/-- Sum of two words with their classes (R49); the words add without wrapping, guard bits included. -/
def Acc.add (a b : Acc) : Acc :=
  let t : BitVec 2 := if a.tag = 0 then b.tag else if b.tag = 0 then a.tag else if a.tag = b.tag then a.tag else 3
  ⟨a.v + b.v, t⟩

/-- Whether a term of a block pair is truncated (R51). -/
def truncates (ext : BitVec 32) (anchor : Int) (a b : Elem) : Bool :=
  match a.scale, b.scale with
  | some sa, some sb => decide (64 + eLo (extFmtA ext) true + eLo (extFmtB ext) true < anchor - (sa + sb))
  | _, _ => false

/-- The term of one product. -/
def termOf (k : ChainKind) (ext : BitVec 32) (anchor : Int) (al be : Int) (a b : Elem) : Acc :=
  ⟨place (al * be) (unitShift k ext anchor), productTag a.v b.v⟩

/-! #### The panels of an MXA.MMA -/

/-- The steps of an MXA.MMA: for each, its A and its B elements, under the chain's formats and its own codebooks. -/
def mmaSteps (c : Cluster) (pack : Nat) (ch : BitVec 32) (m : MmaRec) (imgA imgB : Nat) : List (List Elem × List Elem) :=
  let fa := extFmtA ch
  let fb := extFmtB ch
  let cbA := if isCodebook fa then cbTable c (extSlotA m.ext) (extTableA m.ext) (fa == 0x0C) else []
  let cbB := if isCodebook fb then cbTable c (extSlotB m.ext) (extTableB m.ext) (fb == 0x0C) else []
  (List.range m.k).map fun st =>
    ((List.range (nA pack)).map fun r => panelElem imgA fa (nA pack) (extScaled ch) (extBk ch) cbA st r,
     (List.range (nB pack)).map fun r => panelElem imgB fb (nB pack) (extScaled ch) (extBk ch) cbB st r)

def elemNth (l : List Elem) (i : Nat) : Elem := l.getD i ⟨.fin false 0 0, some 0⟩

def optGet (m : NMap (Option Int)) (p : Nat) : Option Int := NMap.get none m p
def optMax (m : NMap (Option Int)) (p : Nat) (x : Option Int) : NMap (Option Int) := NMap.set none m p (maxOpt (optGet m p) x)

/-- What a scan records of one step (R145, R147). -/
def scanStep (ch : Chain) (st : List Elem × List Elem) : Chain :=
  (List.range (problems ch.pack)).foldl (fun ch p =>
    let as := (List.range st.1.length).filterMap fun r => if problemOfA ch.pack r = p then some (elemNth st.1 r) else none
    let bs := (List.range st.2.length).filterMap fun r => if problemOfB ch.pack r = p then some (elemNth st.2 r) else none
    match ch.kind with
    | .scaled =>
      let sa := as.foldl (fun m x => maxOpt m x.scale) none
      let sb := bs.foldl (fun m x => maxOpt m x.scale) none
      { ch with scaleMax := optMax ch.scaleMax p (match sa, sb with | some x, some y => some (x + y) | _, _ => none) }
    | _ => { ch with
        eA := optMax ch.eA p (as.foldl (fun m x => maxOpt m (log2Of x.v)) none)
        eB := optMax ch.eB p (bs.foldl (fun m x => maxOpt m (log2Of x.v)) none) }) ch

/-- The anchor of problem p (R145, R147, R158). -/
def anchorOf (ch : Chain) (p : Nat) : Int :=
  match ch.kind, ch.ext with
  | .scaled, _ => (optGet ch.scaleMax p).getD 0
  | .anchored, some e =>
    match optGet ch.eA p, optGet ch.eB p with
    | some a, some b => a + b - widthW (extFmtA e) - widthW (extFmtB e) + 66
    | _, _ => 0
  | _, _ => 0

/-- E of a side of problem p: where either side has no finite non-zero element the elements of the empty side are 0
and the other side's products with them vanish (R147). -/
def sideMax (ch : Chain) (a : Bool) (p : Nat) : Option Int := optGet (if a then ch.eA else ch.eB) p

/-- A bias element as an accumulator at an anchor, and whether it overflowed (R48, R52, R149). -/
def biasAcc (fmt : Nat) (anchor : Int) (x : Nat) : Acc × Bool :=
  if fmt = 0x12 then let a := XAcc.load (BitVec.ofNat 128 x); (⟨a.w.toInt, a.tag⟩, false)
  else
    let (a, f) := XAcc.ofValue anchor (decodeElem fmt x [])
    (⟨a.w.toInt, a.tag⟩, f &&& flOF ≠ 0)

/-- The bias element of footprint position (i, j) (R149). -/
def biasAt (ch : Chain) (i j : Nat) : Option Nat :=
  if ch.init = 1 then ch.bias[j]? else if ch.init = 2 then ch.bias[8 * i + j]? else none

def accGet (m : NMap Acc) (k : Nat) : Acc := NMap.get {} m k
def accAdd (m : NMap Acc) (k : Nat) (a : Acc) : NMap Acc := NMap.set {} m k (Acc.add (accGet m k) a)

def positions : List (Nat × Nat) := (List.range 8).flatMap fun i => (List.range 8).map fun j => (i, j)

/-- Anchors fixed, accumulators and checksum accumulators at their initial value (R149, R151). -/
def startChain (ch : Chain) : Chain :=
  if ch.started then ch
  else
    let anchors := (List.range 4).map (anchorOf ch)
    let ch := { ch with anchors := anchors, started := true }
    positions.foldl (fun ch (i, j) =>
      match biasAt ch i j with
      | none => ch
      | some x =>
        let p := problemAt ch.pack i j
        let (a, ovf) := biasAcc ch.biasFmt (anchors.getD p 0) x
        let w : Acc := if a.tag = 0 then a else ⟨0, a.tag⟩
        { ch with
          acc := accAdd ch.acc (8 * i + j) w, acc2 := accAdd ch.acc2 (8 * i + j) w
          cr := accAdd ch.cr (8 * p + j) w, cc := accAdd ch.cc (8 * p + i) w, cn := accAdd ch.cn p w
          biasOver := ch.biasOver || ovf }) ch

/-- The sum of a list of words. -/
def accSum (l : List Acc) : Acc := l.foldl Acc.add {}

/-- The beats of one K step (R151): products into the accumulators and the checksum accumulators. -/
def stepInto (ext : BitVec 32) (ch : Chain) (st : List Elem × List Elem) : Chain :=
  let k := ch.kind
  let al (i j : Nat) : Elem × Int :=
    let x := elemNth st.1 (elemA ch.pack i j)
    (x, alphaOf k (extFmtA ext) (sideMax ch true (problemAt ch.pack i j)) x)
  let be (i j : Nat) : Elem × Int :=
    let x := elemNth st.2 (elemB ch.pack i j)
    (x, alphaOf k (extFmtB ext) (sideMax ch false (problemAt ch.pack i j)) x)
  let ch1 := positions.foldl (fun ch (i, j) =>
    let p := problemAt ch.pack i j
    let (a, x) := al i j
    let (b, y) := be i j
    let t := termOf k ext (ch.anchors.getD p 0) x y a b
    let tr := k == .scaled && truncates ext (ch.anchors.getD p 0) a b
    { ch with
      acc := accAdd ch.acc (8 * i + j) t, acc2 := accAdd ch.acc2 (8 * i + j) t
      trunc := if tr && !ch.trunc.contains p then ch.trunc ++ [p] else ch.trunc }) ch
  (List.range (problems ch.pack)).foldl (fun ch p =>
    let rows := rowsOf ch.pack p
    let cols := colsOf ch.pack p
    let j0 := cols.headD 0
    let i0 := rows.headD 0
    let ac := (rows.map fun i => (al i j0).2).sum
    let bc := (cols.map fun j => (be i0 j).2).sum
    let sh := unitShift k ext (ch.anchors.getD p 0)
    let tag (i j : Nat) : Acc := ⟨0, productTag (al i j).1.v (be i j).1.v⟩
    let cr := cols.foldl (fun m j => accAdd m (8 * p + j) ⟨place (ac * (be i0 j).2) sh, (accSum (rows.map fun i => tag i j)).tag⟩) ch.cr
    let cc := rows.foldl (fun m i => accAdd m (8 * p + i) ⟨place ((al i j0).2 * bc) sh, (accSum (cols.map fun j => tag i j)).tag⟩) ch.cc
    let cn := accAdd ch.cn p
      ⟨place (ac * bc) sh, (accSum (rows.map fun i => accSum (cols.map fun j => tag i j))).tag⟩
    { ch with cr := cr, cc := cc, cn := cn }) ch1
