/-- The refusals that the images decide, as status codes. -/
def collRefusals (s : State) (e : Engine) : List Nat :=
  let al := (s.part e.part).allocs
  let (ts, td) := (e.st_, e.dt)
  let fed := ts.sbind == 1
  let bp := localBad e.srcL true || localBad e.dstL false || (td.fmt == 0x12 && ts.anchorScale != td.anchorScale) ||
    decide (listProd e.sd.grid ≤ e.root) || (e.reduces && (!reducible ts.fmt || !reducible td.fmt)) ||
    (fed && (!e.reduces || ts.fmt != 0x12 || decide (65536 < e.elems) ||
      s.lnk.engines.any fun x => x.2.busy && x.2.fed && x.2.part == e.part && x.2.handle == e.handle && x.2.cmd != e.cmd))
  (if bp then [0x06] else []) ++ (if ts.allocBad al || td.allocBad al then [0x07] else []) ++
    (if distBad e.srcD ts || distBad e.dstD td || opBad e.op e.sd e.dd then [0x13] else [])

/-! #### Feeding (R393) -/

/-- A root's element fed to the collective its handle names; none where it waits for it. An element the collective does
not have is discarded (DESIGN CHOICE). -/
def feedEngine (s : State) (p handle elem : Nat) (anchor v : Int) (tag : BitVec 2) (low high : Bool) : Option State :=
  match (List.range 16).find? fun k =>
    let e := s.engine k
    e.busy && e.fed && e.part = p && e.handle.toNat = handle && e.stage = 2 && e.ends.isNone with
  | none => none
  | some k =>
    let e := s.engine k
    if e.elems ≤ elem then some s
    else if (NMap.get none e.own elem).isSome then some (s.setEngine k { e with dup := true })
    else
      let (a, lo, hi) := if anchor = e.st_.anchorScale then (⟨v, tag⟩, false, false) else realign ⟨v, tag⟩ (anchor - e.st_.anchorScale)
      let out := a.tag == 0 && (decide (a.v < -(2 ^ 143) + 1) || decide (2 ^ 143 ≤ a.v))
      let w := if out then wireOf 0 (if a.v < 0 then 2 else 1) (low || lo) true else wireOf a.v a.tag (low || lo) (high || hi)
      some (collProgress (s.setEngine k { e with own := NMap.set none e.own elem (some w) }) k)

/-! #### Receiving DATA (R375, R391, R395) -/

/-- The elements of a DATA frame placed. -/
def collData (s : State) (k l : Nat) (fr : Frame) : State :=
  let e := s.engine k
  let t := fr.step.toNat
  match e.ringOf t with
  | none => s
  | some (kr, r) =>
    let known := e.peers.find? fun p => p.link = l
    if e.ends.isSome || !e.linkMask.getLsbD l || (match known with | some p => p.dim != r.g || (p.plus && r.n != 2) | none => false) then s
    else
      let (items, wire) := e.listAt t true
      let w := e.itemBits wire
      let v := leNat fr.payload
      let got := ((items.drop (fr.offset.toNat * 8 / w)).take (fr.payload.length * 8 / w))
      let put (m : NMap (Option (BitVec 256))) : NMap (Option (BitVec 256)) :=
        (List.range got.length).foldl (fun m i =>
          NMap.set none m (e.key kr (got.getD i 0)) (some (BitVec.ofNat 256 ((v >>> (i * w)) % 2 ^ w)))) m
      let e' :=
        if !e.reduces then { e with have_ := (List.range got.length).foldl (fun m i =>
          NMap.set none m (got.getD i 0) (some ((v >>> (i * w)) % 2 ^ w))) e.have_ }
        else if t - r.first < r.n - 1 then { e with rs := put e.rs }
        else { e with ag := put e.ag }
      collProgress (s.setEngine k e') k

/-! #### The end (R394, R395) -/

/-- An engine freed: its conditions ORed into LNK_COLL_FLAGS, what it has not sent dropped, its job freed where due (R370). -/
def endEngine (s : State) (k : Nat) : State :=
  let e := s.engine k
  let fl := BitVec.ofNat 8 (e.flags.toNat + 128 * b2n e.dup)
  let lnk := { s.lnk with
    collFlags := NMap.set 0 s.lnk.collFlags e.part (NMap.get 0 s.lnk.collFlags e.part ||| fl)
    engines := NMap.set {} s.lnk.engines k {}
    links := NMap.mapVals {} (fun _ l => { l with txq := l.txq.filter fun x => !(x.fr.jobId = e.job && x.fr.collSeq = e.seq && e.stage ≠ 0) }) s.lnk.links }
  freeJob { s with lnk := lnk, hostReads := s.hostReads.filter fun h => h.kind ≠ .command e.cmd } e.job

/-- The partition's collectives stopped: their engines are free, their commands still to be replied to. -/
def dropEngines (s : State) (p : Nat) : State :=
  (List.range 16).foldl (fun s k => if (s.engine k).busy && (s.engine k).part = p then endEngine s k else s) s

/-- Whether everything an engine sends has been handed to its links and everything it writes has been performed. -/
def collDone (s : State) (k : Nat) : Bool :=
  let e := s.engine k
  e.stage == 2 && (List.range e.dstCount).all (fun i => e.written.contains i) && e.frames.all (fun x => e.sent.contains x) &&
    e.links.all (fun l => e.peers.any fun p => p.link = l) &&
    !(s.hostReads.any fun h => match h.kind with | .merge cl .. => cl == 2 ^ 20 + k | _ => false)

/-- R395: a collective whose DST has been performed, or that ended early, completes. -/
def execCollectiveComplete (k : Nat) (s : State) : Host.Outcome State Fault Refusal :=
  if !(s.engine k).busy then .next s
  else
    let s := collProgress s k
    let e := s.engine k
    match e.ends with
    | some st => .next (refuseCmd (endEngine s k) e.cmd st)
    | none =>
      if !collDone s k then .next s
      else
        let s := endEngine s k
        .next (if e.dup then refuseCmd s e.cmd 0x06 else succeed0 s e.cmd)

end Sys2Proof.Machine
end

***

What you need to do » In the listing above, find the line with "collFlags := NMap.set" and the line with "def collDone (s", then print exactly those two lines and every line between them, and nothing more.

Your solution »
    collFlags := NMap.set 0 s.lnk.collFlags e.part (NMap.get 0 s.lnk.collFlags e.part ||| fl)
    engines := NMap.set {} s.lnk.engines k {}
    links := NMap.mapVals {} (fun _ l => { l with txq := l.txq.filter fun x => !(x.fr.jobId = e.job && x.fr.collSeq = e.seq && e.stage ≠ 0) }) s.lnk.links }
  freeJob { s with lnk := lnk, hostReads := s.hostReads.filter fun h => h.kind ≠ .command e.cmd } e.job

/-- The partition's collectives stopped: their engines are free, their commands still to be replied to. -/
def dropEngines (s : State) (p : Nat) : State :=
  (List.range 16).foldl (fun s k => if (s.engine k).busy && (s.engine k).part = p then endEngine s k else s) s

/-- Whether everything an engine sends has been handed to its links and everything it writes has been performed. -/
def collDone (s : State) (k : Nat) : Bool :=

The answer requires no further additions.